Experimental Results
Fine-tuning large models and collecting human preferences is expensive, so the authors resort to smaller models, and to using GPT-4 as a proxy for human preference evaluation. In all their experiments, DPO outperforms RLHF with PPO, see e.g. Figure 2. Presumably, this is due to the general difficulty of training agents with RL, in particular instabilities of actor-critic methods.
Author’s Take
One may find surprising that supervised learning is able to replace RL on a formal level. For RLHF, new data is sampled from the language model. How can it be that an algorithm that does not involve any sampling can achieve the same or even better results?
On second thought, it may not be too surprising after all. The sampled data is not really new - it is created using the very same model that one is trying to optimize. The rewards for these samples are also not new, they are obtained by fitting a reward function to the preferences and no new human preferences are retrieved during optimization. So from the information-flow perspective, supervised learning and RL are indeed equivalent in this particular case. Maybe Francois Chollet was not too extreme for suggesting to get rid of deep RL altogether in his tweet in the end (although I personally don’t agree).

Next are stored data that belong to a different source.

-- ==== Sys2Proof/Laws/FootNvm.lean ====
section
/-! SUPPORT. Footprints of the functions of Machine/Nvm.lean. -/

namespace Sys2Proof.Machine

theorem State.nvmStart_foot (s : State) : Foot [.regs, .nvm] s (State.nvmStart s) := by
  unfold State.nvmStart
  try dsimp only
  repeat' (first
    | with_reducible exact Foot.refl
    | with_reducible assumption
    | (with_reducible apply partsIn_dec; decide)
    | with_reducible apply Foot.next ?_ (State.set_foot ..) ?_
    | with_reducible apply Foot.ite ?_ ?_
    | split
    | with_reducible apply Foot.next ?_ Foot.nvm_upd ?_
    )

theorem State.nvmCommit_foot (s : State) (j : NvmJob) : Foot [.regs, .nvm] s (State.nvmCommit s j) := by
  unfold State.nvmCommit
  try dsimp only
  repeat' (first
    | with_reducible exact Foot.refl
    | with_reducible assumption
    | (with_reducible apply partsIn_dec; decide)
    | with_reducible apply Foot.next ?_ (State.nvmStart_foot ..) ?_
    | with_reducible apply Foot.next ?_ Foot.nvm_upd ?_
    )

theorem State.nvmShow_foot (s : State) (a0 : NvmData) : Foot [.regs] s (State.nvmShow s a0) := by
  unfold State.nvmShow
  try dsimp only
  repeat' (first
    | with_reducible exact Foot.refl
    | with_reducible assumption
    | (with_reducible apply partsIn_dec; decide)
    | with_reducible apply Foot.next ?_ (State.setAll_foot ..) ?_
    | split
    )

theorem State.nvmFinish_foot (s : State) : Foot [.regs, .nvm] s (State.nvmFinish s) := by
  unfold State.nvmFinish
  try dsimp only
  repeat' (first
    | with_reducible exact Foot.refl
    | with_reducible assumption
    | (with_reducible apply partsIn_dec; decide)
    | with_reducible apply Foot.next ?_ (State.nvmShow_foot ..) ?_
    | with_reducible apply Foot.foldl (fun _ _ _ => ?_) ?_
    | split
    | with_reducible apply Foot.next ?_ Foot.nvm_upd ?_
    )

theorem State.nvmCompacted_foot (s : State) : Foot [.regs, .nvm] s (State.nvmCompacted s) := by
  unfold State.nvmCompacted
  try dsimp only
  repeat' (first
    | with_reducible exact Foot.refl
    | with_reducible assumption
    | (with_reducible apply partsIn_dec; decide)
    | with_reducible apply Foot.next ?_ (State.nvmStart_foot ..) ?_
    | with_reducible apply Foot.next ?_ (State.set_foot ..) ?_
    | with_reducible apply Foot.ite ?_ ?_
    | with_reducible apply Foot.next ?_ Foot.nvm_upd ?_
    )

theorem State.silNvmClear_foot (s : State) : Foot [.regs, .nvm] s (State.silNvmClear s) := by
  unfold State.silNvmClear
  try dsimp only
  repeat' (first
    | with_reducible exact Foot.refl
    | with_reducible assumption
    | (with_reducible apply partsIn_dec; decide)
    | with_reducible apply Foot.next ?_ (State.nvmCommit_foot ..) ?_
    | with_reducible apply Foot.ite ?_ ?_
    )

theorem State.silCommit_foot (s : State) : Foot [.regs, .sil, .nvm] s (State.silCommit s) := by
  unfold State.silCommit
  try dsimp only
  repeat' (first
    | with_reducible exact Foot.refl
    | with_reducible assumption
    | (with_reducible apply partsIn_dec; decide)
    | with_reducible apply Foot.next ?_ (State.nvmCommit_foot ..) ?_
    | with_reducible apply Foot.ite ?_ ?_
    | with_reducible apply Foot.next ?_ Foot.sil_upd ?_
    )

theorem execSilNvmCommit_foot {s : State} {t : State} (h : execSilNvmCommit s = .next t) : Foot [.regs, .sil, .nvm] s t := by
  unfold execSilNvmCommit at h
  try dsimp only at h
  with_reducible refine Foot.ofNext h ?_
  repeat' (first
    | with_reducible exact Foot.refl
    | with_reducible assumption
    | (with_reducible apply partsIn_dec; decide)
    | with_reducible apply Foot.next ?_ (State.silCommit_foot ..) ?_
    )

theorem execNvmClr_foot {ini : Initiator} {s : State} {t : State} (h : execNvmClr ini s = .next t) : Foot [.regs, .sil, .nvm, .bus] s t := by
  unfold execNvmClr at h
  try dsimp only at h
  with_reducible refine Foot.ofNext h ?_
  repeat' (first
    | with_reducible exact Foot.refl
    | with_reducible assumption
    | (with_reducible apply partsIn_dec; decide)
    | with_reducible apply Foot.next ?_ (State.silNvmClear_foot ..) ?_
    | with_reducible apply Foot.trans ?_ (State.command_foot _ _ _ _ ?_ ?_)
    )

end Sys2Proof.Machine
end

I find the premise of DPO very appealing and am amazed that the simple calculation leading to the DPO objective has apparently not been done before. However, the experimental section felt rushed and a bit underwhelming: such strong claims should be backed up by very strong evidence. My guess is that the small scale of the experiments was mainly due to time and cost constraints. At the time of writing, there is an ongoing discussion in LAION’s Open Assistant about using DPO for their training. If this is followed through, we should get some solid experimental results soon. I am looking forward to them!